# Outcast Mega Shark Tournament canceled for 2013



## catdad100 (Nov 17, 2009)

I was looking around online here and outcast site about a month ago and was thinking about being in this one but got reply email back from Outcast saying it wasnt going to happen this year but hoped to bring it back in the future.It was one of the last of its kind looks like PETA and the economy snuffed out another one.


----------



## Travis Gill (Oct 6, 2007)

I think it has more to do with participation than anything. Tournament participation in Pensacola is PATHETIC! I really dont know why but out of any surrounding area this area is by far the worst place for a tournament because nobody signs up anymore.


----------



## catdad100 (Nov 17, 2009)

You mean just lately or always been that way I know when the economy taking taking a hit in 2008/2009 bunch of folks were either laid off,upside down in real estate or running scared,etc.Heck I dont have much faith in the economy now.


----------



## outcast (Oct 8, 2007)

*Mega Shark*

There are a great number of factors involved that made it a nightmare to deal with. I would rather not go into them on a public forum but I will be happy to discuss them with anyone face to face.


----------



## catdad100 (Nov 17, 2009)

Im sure not knocking yall by any means and thats precisely why theres very few of those type tournaments left is my guess.The Shark Hunters Mako tournament series that used to run on cable has disappeared off the face of the earth I searched all over the internet trying to find a dvd or download to show my wife and of all the useless and obscure crap you can find its no where to be found.Looks like the network eventually ended up being owned by NBC so Im sure its got put away as killing sharks is not politically correct,did find one low quality clip of one of the episodes on youtube said to have been posted by a camera man on the show.


----------



## Jaw Jacker (Jul 29, 2009)

outcast said:


> There are a great number of factors involved that made it a nightmare to deal with. I would rather not go into them on a public forum but I will be happy to discuss them with anyone face to face.


 
I hate it !!!!!!!!!!  We looked forward every year for the Shark Tournament. Have't missed but one. Thanks Tommy for some good times :thumbup:.


----------



## Jaw Jacker (Jul 29, 2009)

Jaw Jacker said:


> I hate it !!!!!!!!!!  We looked forward every year for the Shark Tournament. Have't missed but one. Thanks Tommy for some good times :thumbup:.


 
Forgot.............Anybody want to buy a boat?


----------



## jasoncooperpcola (Jan 2, 2008)

Damm. We was planning to fish it too. Hopefully it will be back next year?


----------



## Clay-Doh (Oct 2, 2007)

Not to take away from Tommy's hard work and money he puts into putting on a great "official" tourney, but there is always the "Semi-Annual Unofficial Shark Tournament and Camp-out." This will be the ninth one this memorial day weekend.

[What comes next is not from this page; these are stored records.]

-- ==== Sys2Proof/WellFormed.lean ====
section
/-! DEFINITION. Which instructions the encodings of spec/30_encoding.md admit, and the packet notation of
R54 (packets with their unit bytes, the two pseudo-instructions, and what an assembler refuses). -/

namespace Sys2Proof

/-- The instructions an encoding stands for: a packet's count is 1 to 128 (R48, R54), and a START is a CTRL
write whose bit 0 is set (R53). Every value of a selector's GRAY operand is admitted (R51). -/
def Instr.wellFormed : Instr → Bool
  | .run n => decide (1 ≤ n) && decide (n ≤ 128)
  | .raw n => decide (1 ≤ n) && decide (n ≤ 128)
  | .gray8 _ => true
  | .gray16a => true
  | .hc15 => true
  | .tc24 _ => true
  | .tc32 _ => true
  | .index8 _ => true
  | .index16 _ => true
  | .start v => v[0]

/-- A packet with its unit bytes, as R54 writes it: `RUN n, [u]` and `RAW n, [u1] … [un]`, each unit in
stored (SRC) order. -/
inductive Packet where
  | run (n : Nat) (unit : List Byte)
  | raw (n : Nat) (units : List (List Byte))
  deriving DecidableEq, Repr

/-- What an assembler accepts (R54): n from 1 to 128, exactly n units in a RAW packet, each unit P bytes. -/
def Packet.wellFormed (P : Nat) : Packet → Bool
  | .run n u => decide (1 ≤ n) && decide (n ≤ 128) && decide (u.length = P)
  | .raw n us => decide (1 ≤ n) && decide (n ≤ 128) && decide (us.length = n)
      && us.all (fun u => decide (u.length = P))

/-- The units a packet stands for, in order (R56, R57). -/
def Packet.units : Packet → List (List Byte)
  | .run n u => List.replicate n u
  | .raw _ us => us

/-- The two pseudo-instructions of R54. -/
inductive PseudoPacket where
  | fill (n : Nat) (unit : List Byte)
  | copy (units : List (List Byte))
  deriving DecidableEq, Repr

/-- The units a pseudo-instruction stands for (R54). -/
def PseudoPacket.units : PseudoPacket → List (List Byte)
  | .fill n u => List.replicate n u
  | .copy us => us

/-- What the pseudo-instructions admit (R54): n ≥ 1 units, each of P bytes. -/
def PseudoPacket.wellFormed (P : Nat) : PseudoPacket → Bool
  | .fill n u => decide (1 ≤ n) && decide (u.length = P)
  | .copy us => decide (1 ≤ us.length) && us.all (fun u => decide (u.length = P))

end Sys2Proof
end

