-- ==== Sys2Proof/Laws/Step.lean ====
section
/-! SUPPORT. What a step can do, said once: one inversion lemma for the engine's turn and one for the host's, from
which the invariants and the whole-machine rules follow by cases. -/

namespace Sys2Proof.Machine

/-- A selector never stands for a packet or a START. -/
theorem decodeFsel_format {f : Byte} {i : Instr} (h : decodeFsel f = .ok i) :
    (∃ g, i = .gray8 g) ∨ i = .gray16a ∨ i = .hc15 ∨ (∃ g, i = .tc24 g) ∨ (∃ g, i = .tc32 g)
      ∨ (∃ g, i = .index8 g) ∨ ∃ g, i = .index16 g := by
  unfold decodeFsel at h
  repeat' split at h
  all_goals cases h
  all_goals simp

/-- What a resolver operation resolves its latched unit to. -/
def resolvedBy (i : Instr) (s : State) : Resolved :=
  match i with
  | .gray8 _ => resolveGray8 s.unit
  | .gray16a => resolveGray16a s.unit
  | .hc15 => resolveHc15 s.unit
  | .tc24 _ => resolveTc24 s.unit
  | .tc32 _ => resolveTc32 s.job.alphaOk s.unit
  | .index8 _ => resolveIndex8 s s.unit
  | .index16 _ => resolveIndex16 s s.unit
  | .run _ => .badUnit 0
  | .raw _ => .badUnit 0
  | .start _ => .badUnit 0

/-- A resolver operation emits what it resolves. -/
theorem exec_format {f : Byte} {i : Instr} (h : decodeFsel f = .ok i) (s : State) :
    exec i s = s.emit (resolvedBy i s) := by
  rcases decodeFsel_format h with ⟨g, rfl⟩ | rfl | rfl | ⟨g, rfl⟩ | ⟨g, rfl⟩ | ⟨g, rfl⟩ | ⟨g, rfl⟩ <;> rfl

/-- THE ENGINE'S TURN: what a running job's step can answer. -/
theorem turn_cases {s t : State} (hb : s.status = .busy) (h : engineTurn s = .next t) :
    (s.phase = .noJob ∧ t = s)
    ∨ (s.phase ≠ .noJob ∧ ∃ r s', t = s'.endJob r ∧ (s' = s ∨ s' = s.takeControl ∨ s' = s.latchUnit)
        ∧ (r = none → s.phase = .complete ∧ s' = s))
    ∨ (s.phase = .checkConfig ∧ checkConfig s = none ∧ t = { s with phase := .derive })
    ∨ (s.phase = .derive ∧ t = stepDerive s)
    ∨ (s.phase = .rle ∧ s.job.expected ≤ s.out ∧ t = s.beginResolve)
    ∨ (s.phase = .rle ∧ s.out < s.job.expected ∧ s.rd < s.dataEnd.toNat
        ∧ s.out + packetCount (s.srcByte s.rd) * s.job.unitSize ≤ s.job.expected
        ∧ s.rd + 1 + packetNeed s (s.srcByte s.rd) ≤ s.dataEnd.toNat
        ∧ t = s.takeControl.produce (packetNeed s (s.srcByte s.rd))
            (packetBytes s (s.srcByte s.rd) (s.rd + 1)))
    ∨ (s.phase = .loadRaw ∧ s.job.expected ≤ s.dataEnd.toNat - s.job.dataStart
        ∧ t = { s with raw := s.srcBytes s.job.dataStart s.job.expected }.beginResolve)
    ∨ (s.phase = .resolve ∧ s.destRow < s.height ∧ s.x < s.width
        ∧ ∃ i q, decodeFsel s.job.fselImg = .ok i ∧ resolvedBy i s.latchUnit = .quad q
          ∧ t = (s.latchUnit.writePixel q).nextPixel)
    ∨ (s.phase = .resolve ∧ ¬ (s.destRow < s.height ∧ s.x < s.width) ∧ t = { s with phase := .complete }) := by
  rw [engineTurn_busy hb] at h
  unfold turnBusy at h
  split at h
  next hp => cases h; exact .inl ⟨hp, rfl⟩
  next hp =>
    cases h
    unfold stepCheckConfig
    split
    next e _ =>
      exact .inr (.inl ⟨by simp [hp], some e, s, rfl, .inl rfl, by simp⟩)
    next hc => exact .inr (.inr (.inl ⟨hp, hc, rfl⟩))
  next hp => cases h; exact .inr (.inr (.inr (.inl ⟨hp, rfl⟩)))
  next hp =>
    rcases turnRle_cases s with ⟨a, e⟩ | ⟨_, _, e⟩ | ⟨_, _, _, e⟩ | ⟨a, b, c, d, e⟩ <;> rw [e] at h <;> cases h
    · exact .inr (.inr (.inr (.inr (.inl ⟨hp, a, rfl⟩))))
    · exact .inr (.inl ⟨by simp [hp], _, _, rfl, .inl rfl, by simp⟩)
    · exact .inr (.inl ⟨by simp [hp], _, _, rfl, .inr (.inl rfl), by simp⟩)
    · exact .inr (.inr (.inr (.inr (.inr (.inl ⟨hp, a, b, c, d, rfl⟩)))))
  next hp =>
    cases h
    unfold stepLoadRaw
    split
    · exact .inr (.inl ⟨by simp [hp], _, _, rfl, .inl rfl, by simp⟩)
    next hn => exact .inr (.inr (.inr (.inr (.inr (.inr (.inl ⟨hp, by omega, rfl⟩))))))
  next hp =>
    unfold turnResolve at h
    split at h
    next hx =>
      split at h
      next i hi =>
        rw [exec_format hi] at h
        rcases emit_cases s.latchUnit (resolvedBy i s.latchUnit) with ⟨q, hq, e⟩ | ⟨e', hq, e⟩ | ⟨n, hq, e⟩
        · rw [e] at h
          cases h
          exact .inr (.inr (.inr (.inr (.inr (.inr (.inr (.inl ⟨hp, hx.1, hx.2, i, q, hi, hq, rfl⟩)))))))
        · rw [e] at h
          cases h
          exact .inr (.inl ⟨by simp [hp], _, _, rfl, .inr (.inr rfl), by simp⟩)
        · rw [e] at h
          cases h
      next =>
        cases h
        exact .inr (.inl ⟨by simp [hp], _, _, rfl, .inl rfl, by simp⟩)
    next hx =>
      cases h
      exact .inr (.inr (.inr (.inr (.inr (.inr (.inr (.inr ⟨hp, hx, rfl⟩)))))))
  next hp =>
    cases h
    exact .inr (.inl ⟨by simp [hp], none, s, rfl, .inl rfl, fun _ => ⟨hp, rfl⟩⟩)

/-- A register access that answers a next state is an aligned 32-bit word inside the REG space (R33). -/
theorem regAccess_next {off : Nat} {size : AccessSize} {k : Answer} {t : State}
    (h : regAccess off size k = .next t) : size = .word ∧ off % 4 = 0 ∧ off < 0x40 ∧ k = .next t := by
  unfold regAccess at h
  split at h
  · cases h
  next h1 =>
    split at h
    · cases h
    next h2 =>
      simp only [ne_eq, not_or, Decidable.not_not] at h1
      exact ⟨h1.1, h1.2, by omega, h⟩

/-- THE HOST'S TURN: what an event other than the engine's turn can answer. -/
theorem hostTurn_cases {e : HostEvent} {s t : State} (hne : e ≠ .engineTurn)
    (hnp : ¬ (e = .poll ∧ s.status = .busy)) (h : hostTurn e s = .next t) :
    (e = .reset ∧ t = s.hostReset)
    ∨ (∃ off v, e = .regWrite off .word v ∧ off % 4 = 0 ∧ off < 0x40 ∧ off ≠ 0 ∧ t = s.writeReg off v)
    ∨ (∃ v, e = .regWrite 0x00 .word v ∧ (t = s ∨ (v[0] = true ∧ s.status ≠ .busy ∧ t = s.beginJob)))
    ∨ (∃ v, t = s.answerHost v)
    ∨ t = s.answerFree
    ∨ ∃ a b, e = .srcWrite a b ∧ a < s.caps.src ∧ t = s.hostStore a b := by
  cases e with
  | reset => cases h; exact .inl ⟨rfl, rfl⟩
  | engineTurn => exact absurd rfl hne
  | poll =>
    simp only [hostTurn, if_neg (fun hb => hnp ⟨rfl, hb⟩)] at h
    cases h
    exact .inr (.inr (.inr (.inl ⟨_, rfl⟩)))
  | regRead off size =>
    obtain ⟨_, _, _, h⟩ := regAccess_next h
    cases h
    exact .inr (.inr (.inr (.inl ⟨_, rfl⟩)))
  | regWrite off size v =>
    obtain ⟨rfl, h1, h2, h'⟩ := regAccess_next h
    clear h
    rename' h' => h
    unfold hostRegWrite at h
    split at h
    next h0 =>
      subst h0
      refine .inr (.inr (.inl ⟨v, rfl, ?_⟩))
      rw [decodeStart_eq] at h
      by_cases hv : v[0] = true
      · simp only [if_pos hv, exec, execStart] at h
        rw [if_neg (by simp [hv])] at h
        split at h
        · cases h; exact .inl rfl
        next hb => cases h; exact .inr ⟨hv, hb, rfl⟩
      · simp only [if_neg hv] at h
        cases h
        exact .inl rfl
    next h0 => cases h; exact .inr (.inl ⟨off, v, rfl, h1, h2, h0, rfl⟩)
  | srcWrite a b =>
    simp only [hostTurn, hostSrcWrite] at h
    split at h
    · cases h
    · cases h
      exact .inr (.inr (.inr (.inr (.inr ⟨a, b, rfl, by omega, rfl⟩))))
  | srcRead a =>
    simp only [hostTurn, hostSrcRead] at h
    split at h
    · cases h
    · split at h
      · cases h; exact .inr (.inr (.inr (.inr (.inl rfl))))
      · cases h; exact .inr (.inr (.inr (.inl ⟨_, rfl⟩)))
  | dstRead a =>
    simp only [hostTurn, hostDstRead] at h
    split at h
    · cases h
    · split at h
      · cases h; exact .inr (.inr (.inr (.inl ⟨_, rfl⟩)))
      · cases h; exact .inr (.inr (.inr (.inr (.inl rfl))))

end Sys2Proof.Machine
end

Granted, it's not much money, right now pot's only up to$640, but you got a 1 in 9 chance of takin it, and a 1 in 1 chance of havin a damn good time with good people!

Here's the link to the thread on here for it. You still got time to get in, just shoot me a PM.

http://www.pensacolafishingforum.com/f27/semi-annual-unofficial-shark-tourney-campout-may-24th-25th-26th-149803/


----------



## catdad100 (Nov 17, 2009)

yall take plenty of pictures Im looking foward to the report on the outcome


----------